[Opening EXTRACTED DATA section]
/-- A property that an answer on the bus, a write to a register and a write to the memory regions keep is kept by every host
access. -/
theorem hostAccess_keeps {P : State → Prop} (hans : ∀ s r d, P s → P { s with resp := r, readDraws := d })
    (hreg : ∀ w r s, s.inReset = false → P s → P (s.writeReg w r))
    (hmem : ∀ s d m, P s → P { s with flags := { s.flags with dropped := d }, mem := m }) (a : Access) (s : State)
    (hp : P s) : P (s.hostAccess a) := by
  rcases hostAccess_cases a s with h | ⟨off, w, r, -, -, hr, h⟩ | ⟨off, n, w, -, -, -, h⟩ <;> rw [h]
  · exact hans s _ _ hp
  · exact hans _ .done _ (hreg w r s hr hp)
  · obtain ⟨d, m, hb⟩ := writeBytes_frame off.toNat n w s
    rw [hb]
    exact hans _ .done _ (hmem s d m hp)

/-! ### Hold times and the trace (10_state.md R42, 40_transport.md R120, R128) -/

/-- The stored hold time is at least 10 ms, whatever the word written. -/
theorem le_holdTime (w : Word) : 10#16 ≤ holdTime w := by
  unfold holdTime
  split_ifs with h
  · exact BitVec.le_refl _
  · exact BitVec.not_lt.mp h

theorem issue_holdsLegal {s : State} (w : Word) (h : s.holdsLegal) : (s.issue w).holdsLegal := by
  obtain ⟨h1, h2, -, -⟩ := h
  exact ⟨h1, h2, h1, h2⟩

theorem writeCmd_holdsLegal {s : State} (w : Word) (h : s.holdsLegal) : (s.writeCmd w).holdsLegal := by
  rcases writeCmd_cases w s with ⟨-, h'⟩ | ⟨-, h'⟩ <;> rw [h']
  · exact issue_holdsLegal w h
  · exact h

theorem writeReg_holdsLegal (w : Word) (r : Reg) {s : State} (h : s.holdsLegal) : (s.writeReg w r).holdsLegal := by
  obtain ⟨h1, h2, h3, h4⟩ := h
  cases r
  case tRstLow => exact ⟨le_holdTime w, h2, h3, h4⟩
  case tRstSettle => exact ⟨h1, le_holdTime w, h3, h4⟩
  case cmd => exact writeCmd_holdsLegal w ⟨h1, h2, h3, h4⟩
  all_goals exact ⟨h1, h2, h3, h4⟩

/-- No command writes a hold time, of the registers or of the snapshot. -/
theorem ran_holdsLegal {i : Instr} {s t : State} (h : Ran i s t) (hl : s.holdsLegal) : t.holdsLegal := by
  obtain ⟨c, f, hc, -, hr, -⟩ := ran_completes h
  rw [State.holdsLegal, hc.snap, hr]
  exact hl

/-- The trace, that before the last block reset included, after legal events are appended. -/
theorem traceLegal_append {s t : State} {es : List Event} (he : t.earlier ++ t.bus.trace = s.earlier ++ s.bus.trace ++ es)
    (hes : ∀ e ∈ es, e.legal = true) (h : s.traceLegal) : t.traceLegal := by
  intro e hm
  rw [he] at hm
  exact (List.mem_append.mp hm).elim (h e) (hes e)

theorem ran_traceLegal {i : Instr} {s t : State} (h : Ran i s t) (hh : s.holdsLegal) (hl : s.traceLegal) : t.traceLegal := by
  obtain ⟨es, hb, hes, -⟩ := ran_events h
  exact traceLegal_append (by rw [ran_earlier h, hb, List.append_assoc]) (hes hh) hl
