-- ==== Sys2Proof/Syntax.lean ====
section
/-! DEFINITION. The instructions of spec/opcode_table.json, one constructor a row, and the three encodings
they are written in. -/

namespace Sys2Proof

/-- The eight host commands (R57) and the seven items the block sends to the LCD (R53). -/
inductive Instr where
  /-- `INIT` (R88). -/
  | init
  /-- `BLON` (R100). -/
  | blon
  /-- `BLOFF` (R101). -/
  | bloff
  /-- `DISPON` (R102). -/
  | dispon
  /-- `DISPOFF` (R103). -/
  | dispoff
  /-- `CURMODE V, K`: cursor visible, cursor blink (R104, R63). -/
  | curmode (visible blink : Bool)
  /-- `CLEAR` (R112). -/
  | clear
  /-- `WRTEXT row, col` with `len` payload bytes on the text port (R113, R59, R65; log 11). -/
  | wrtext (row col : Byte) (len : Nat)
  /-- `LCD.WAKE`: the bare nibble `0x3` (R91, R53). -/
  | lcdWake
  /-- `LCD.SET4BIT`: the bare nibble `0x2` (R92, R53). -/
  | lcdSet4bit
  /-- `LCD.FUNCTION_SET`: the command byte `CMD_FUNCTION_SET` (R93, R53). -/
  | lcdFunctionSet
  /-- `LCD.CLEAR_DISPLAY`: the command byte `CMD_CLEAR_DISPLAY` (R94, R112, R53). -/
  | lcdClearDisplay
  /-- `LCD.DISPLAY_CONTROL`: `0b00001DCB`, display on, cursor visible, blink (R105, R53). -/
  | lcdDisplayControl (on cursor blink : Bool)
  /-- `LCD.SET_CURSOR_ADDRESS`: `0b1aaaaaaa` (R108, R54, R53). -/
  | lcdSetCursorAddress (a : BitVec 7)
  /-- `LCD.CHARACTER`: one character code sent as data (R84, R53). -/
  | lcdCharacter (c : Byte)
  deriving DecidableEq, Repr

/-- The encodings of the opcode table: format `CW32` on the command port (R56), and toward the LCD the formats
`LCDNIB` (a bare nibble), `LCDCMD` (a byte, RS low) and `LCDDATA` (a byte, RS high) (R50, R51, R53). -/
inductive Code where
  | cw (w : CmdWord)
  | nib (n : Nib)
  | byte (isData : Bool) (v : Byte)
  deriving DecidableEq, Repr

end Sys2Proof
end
[Closing EXTRACTED DATA section]
[Opening EXTRACTED DATA section]
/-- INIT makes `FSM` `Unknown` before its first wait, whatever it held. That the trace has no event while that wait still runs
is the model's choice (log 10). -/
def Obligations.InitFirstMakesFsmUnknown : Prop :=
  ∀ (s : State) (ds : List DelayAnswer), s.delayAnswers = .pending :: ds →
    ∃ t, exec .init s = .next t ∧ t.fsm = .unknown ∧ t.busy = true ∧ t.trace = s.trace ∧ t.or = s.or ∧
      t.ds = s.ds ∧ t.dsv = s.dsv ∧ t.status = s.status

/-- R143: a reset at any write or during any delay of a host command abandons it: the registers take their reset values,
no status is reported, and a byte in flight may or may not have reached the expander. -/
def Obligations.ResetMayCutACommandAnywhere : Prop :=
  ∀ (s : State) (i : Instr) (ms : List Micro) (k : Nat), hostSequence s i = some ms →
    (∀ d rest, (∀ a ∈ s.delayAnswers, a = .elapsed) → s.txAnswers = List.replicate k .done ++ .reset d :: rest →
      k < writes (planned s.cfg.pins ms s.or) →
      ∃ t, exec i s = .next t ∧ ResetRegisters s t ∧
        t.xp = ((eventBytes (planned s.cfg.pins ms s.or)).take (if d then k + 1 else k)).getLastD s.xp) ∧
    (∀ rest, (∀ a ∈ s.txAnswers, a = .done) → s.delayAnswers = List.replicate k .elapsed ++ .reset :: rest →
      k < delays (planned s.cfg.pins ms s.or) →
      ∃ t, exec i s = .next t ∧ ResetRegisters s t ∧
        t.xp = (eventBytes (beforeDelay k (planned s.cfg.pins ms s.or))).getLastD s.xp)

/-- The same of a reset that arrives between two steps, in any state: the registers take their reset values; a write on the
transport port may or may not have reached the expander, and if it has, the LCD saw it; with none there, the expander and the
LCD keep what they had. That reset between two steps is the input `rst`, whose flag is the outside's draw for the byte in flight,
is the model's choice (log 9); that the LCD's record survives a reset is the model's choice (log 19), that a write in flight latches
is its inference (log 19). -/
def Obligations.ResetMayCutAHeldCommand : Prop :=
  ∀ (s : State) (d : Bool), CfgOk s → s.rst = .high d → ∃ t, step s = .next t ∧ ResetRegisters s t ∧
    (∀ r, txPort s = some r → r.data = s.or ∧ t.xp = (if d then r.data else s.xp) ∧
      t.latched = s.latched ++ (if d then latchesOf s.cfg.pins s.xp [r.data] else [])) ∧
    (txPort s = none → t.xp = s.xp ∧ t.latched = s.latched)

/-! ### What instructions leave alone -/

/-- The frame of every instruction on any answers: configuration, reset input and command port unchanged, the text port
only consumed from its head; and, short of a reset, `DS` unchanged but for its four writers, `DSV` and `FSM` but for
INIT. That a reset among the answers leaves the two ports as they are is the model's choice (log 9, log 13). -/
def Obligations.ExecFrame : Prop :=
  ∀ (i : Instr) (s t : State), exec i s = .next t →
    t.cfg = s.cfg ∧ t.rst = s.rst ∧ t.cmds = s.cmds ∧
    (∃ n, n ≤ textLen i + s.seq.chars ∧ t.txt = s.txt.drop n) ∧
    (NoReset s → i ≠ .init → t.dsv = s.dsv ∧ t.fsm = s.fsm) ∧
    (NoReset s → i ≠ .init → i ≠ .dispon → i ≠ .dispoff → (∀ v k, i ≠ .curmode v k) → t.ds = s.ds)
[Closing EXTRACTED DATA section]
**WHAT THE TASK ASKS**
Which lines contain "NoReset"? Copy each of them from the listing.

**FINISHED TASK**
    (NoReset s → i ≠ .init → t.dsv = s.dsv ∧ t.fsm = s.fsm) ∧
    (NoReset s → i ≠ .init → i ≠ .dispon → i ≠ .dispoff → (∀ v k, i ≠ .curmode v k) → t.ds = s.ds)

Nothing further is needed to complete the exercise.